I don't discuss these things to be preachy, especially considering how I've fallen into several of these pitfalls before, and have perpetuated some of this behavior in the past. To say otherwise would make me a hypocrite and a liar, and I firmly believe this goes for most people in any fandom. I was just thinking about this recently, and how a lot of the biggest stressors in what should be our stress relief really can be pinned mostly into a few central talking points, which I would love to discuss to know if I'm not just going crazy here
The concept of Big Name Fan has evolved into a position of authority on fandom, which does not fall to anyone regarding subjectivity. No one in a fandom is an authority except the creators themselves, who have every right to stay away from the fandoms they have birthed.

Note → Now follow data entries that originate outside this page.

/-! ### modPart -/

@[simp] theorem State.modPart_pending (s : State) (n : Fin 16) (f : Part → Part) : (s.modPart n f).pending = s.pending := rfl
@[simp] theorem State.modPart_sram (s : State) (n : Fin 16) (f : Part → Part) : (s.modPart n f).sram = s.sram := rfl
@[simp] theorem State.modPart_badSram (s : State) (n : Fin 16) (f : Part → Part) : (s.modPart n f).badSram = s.badSram := rfl
@[simp] theorem State.modPart_transom (s : State) (n : Fin 16) (f : Part → Part) : (s.modPart n f).transom = s.transom := rfl
@[simp] theorem State.modPart_host (s : State) (n : Fin 16) (f : Part → Part) : (s.modPart n f).host = s.host := rfl
@[simp] theorem State.modPart_cistern (s : State) (n : Fin 16) (f : Part → Part) : (s.modPart n f).cistern = s.cistern := rfl
@[simp] theorem State.modPart_weights (s : State) (n : Fin 16) (f : Part → Part) : (s.modPart n f).weights = s.weights := rfl
@[simp] theorem State.modPart_laneq (s : State) (n : Fin 16) (f : Part → Part) : (s.modPart n f).laneq = s.laneq := rfl
@[simp] theorem State.modPart_chunk (s : State) (n : Fin 16) (f : Part → Part) : (s.modPart n f).chunk = s.chunk := rfl
@[simp] theorem State.modPart_chunkNan (s : State) (n : Fin 16) (f : Part → Part) : (s.modPart n f).chunkNan = s.chunkNan := rfl
@[simp] theorem State.modPart_sump (s : State) (n : Fin 16) (f : Part → Part) : (s.modPart n f).sump = s.sump := rfl
@[simp] theorem State.modPart_sumpNan (s : State) (n : Fin 16) (f : Part → Part) : (s.modPart n f).sumpNan = s.sumpNan := rfl
@[simp] theorem State.modPart_drains (s : State) (n : Fin 16) (f : Part → Part) : (s.modPart n f).drains = s.drains := rfl
@[simp] theorem State.modPart_fns (s : State) (n : Fin 16) (f : Part → Part) : (s.modPart n f).fns = s.fns := rfl
@[simp] theorem State.modPart_ports (s : State) (n : Fin 16) (f : Part → Part) : (s.modPart n f).ports = s.ports := rfl
@[simp] theorem State.modPart_cfg (s : State) (n : Fin 16) (f : Part → Part) : (s.modPart n f).cfg = s.cfg := rfl
@[simp] theorem State.modPart_spares (s : State) (n : Fin 16) (f : Part → Part) : (s.modPart n f).spares = s.spares := rfl
@[simp] theorem State.modPart_power (s : State) (n : Fin 16) (f : Part → Part) : (s.modPart n f).power = s.power := rfl
@[simp] theorem State.modPart_mbx (s : State) (n : Fin 16) (f : Part → Part) : (s.modPart n f).mbx = s.mbx := rfl
@[simp] theorem State.modPart_lcs (s : State) (n : Fin 16) (f : Part → Part) : (s.modPart n f).lcs = s.lcs := rfl
@[simp] theorem State.modPart_slots (s : State) (n : Fin 16) (f : Part → Part) : (s.modPart n f).slots = s.slots := rfl
@[simp] theorem State.modPart_ras (s : State) (n : Fin 16) (f : Part → Part) : (s.modPart n f).ras = s.ras := rfl
@[simp] theorem State.modPart_rasOverflow (s : State) (n : Fin 16) (f : Part → Part) : (s.modPart n f).rasOverflow = s.rasOverflow := rfl
@[simp] theorem State.modPart_evtStatus (s : State) (n : Fin 16) (f : Part → Part) : (s.modPart n f).evtStatus = s.evtStatus := rfl
@[simp] theorem State.modPart_evtFaultEn (s : State) (n : Fin 16) (f : Part → Part) : (s.modPart n f).evtFaultEn = s.evtFaultEn := rfl
@[simp] theorem State.modPart_evtError (s : State) (n : Fin 16) (f : Part → Part) : (s.modPart n f).evtError = s.evtError := rfl
@[simp] theorem State.modPart_sys (s : State) (n : Fin 16) (f : Part → Part) : (s.modPart n f).sys = s.sys := rfl
@[simp] theorem State.modPart_out (s : State) (n : Fin 16) (f : Part → Part) : (s.modPart n f).out = s.out := rfl
@[simp] theorem State.modPart_draws (s : State) (n : Fin 16) (f : Part → Part) : (s.modPart n f).draws = s.draws := rfl
@[simp] theorem State.modPart_fn (s : State) (n : Fin 16) (f : Part → Part) (m : Fin 16) : (s.modPart n f).fn m = s.fn m := rfl
@[simp] theorem State.modPart_ring (s : State) (n : Fin 16) (f : Part → Part) (m : Fin 16) (k : Fin 8) : (s.modPart n f).ring m k = s.ring m k := rfl
@[simp] theorem State.modPart_port (s : State) (n : Fin 16) (f : Part → Part) (m : Fin 24) : (s.modPart n f).port m = s.port m := rfl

Popularity in general being conflated to intellectual authority as well, especially on websites with public stats, particularly following counts. The algorithm is no benevolent god, but people will sometimes see someone with 30k followers and think they are correct on a minor non-issue that has spiraled into discourse, especially when compared to someone with 30 followers. This also is just...a bummer when fanon evolves into perceived canon, and newcomers to the fandom can't post even innocuous meta or headcanons without it being perceived as morally/intellectually incorrect.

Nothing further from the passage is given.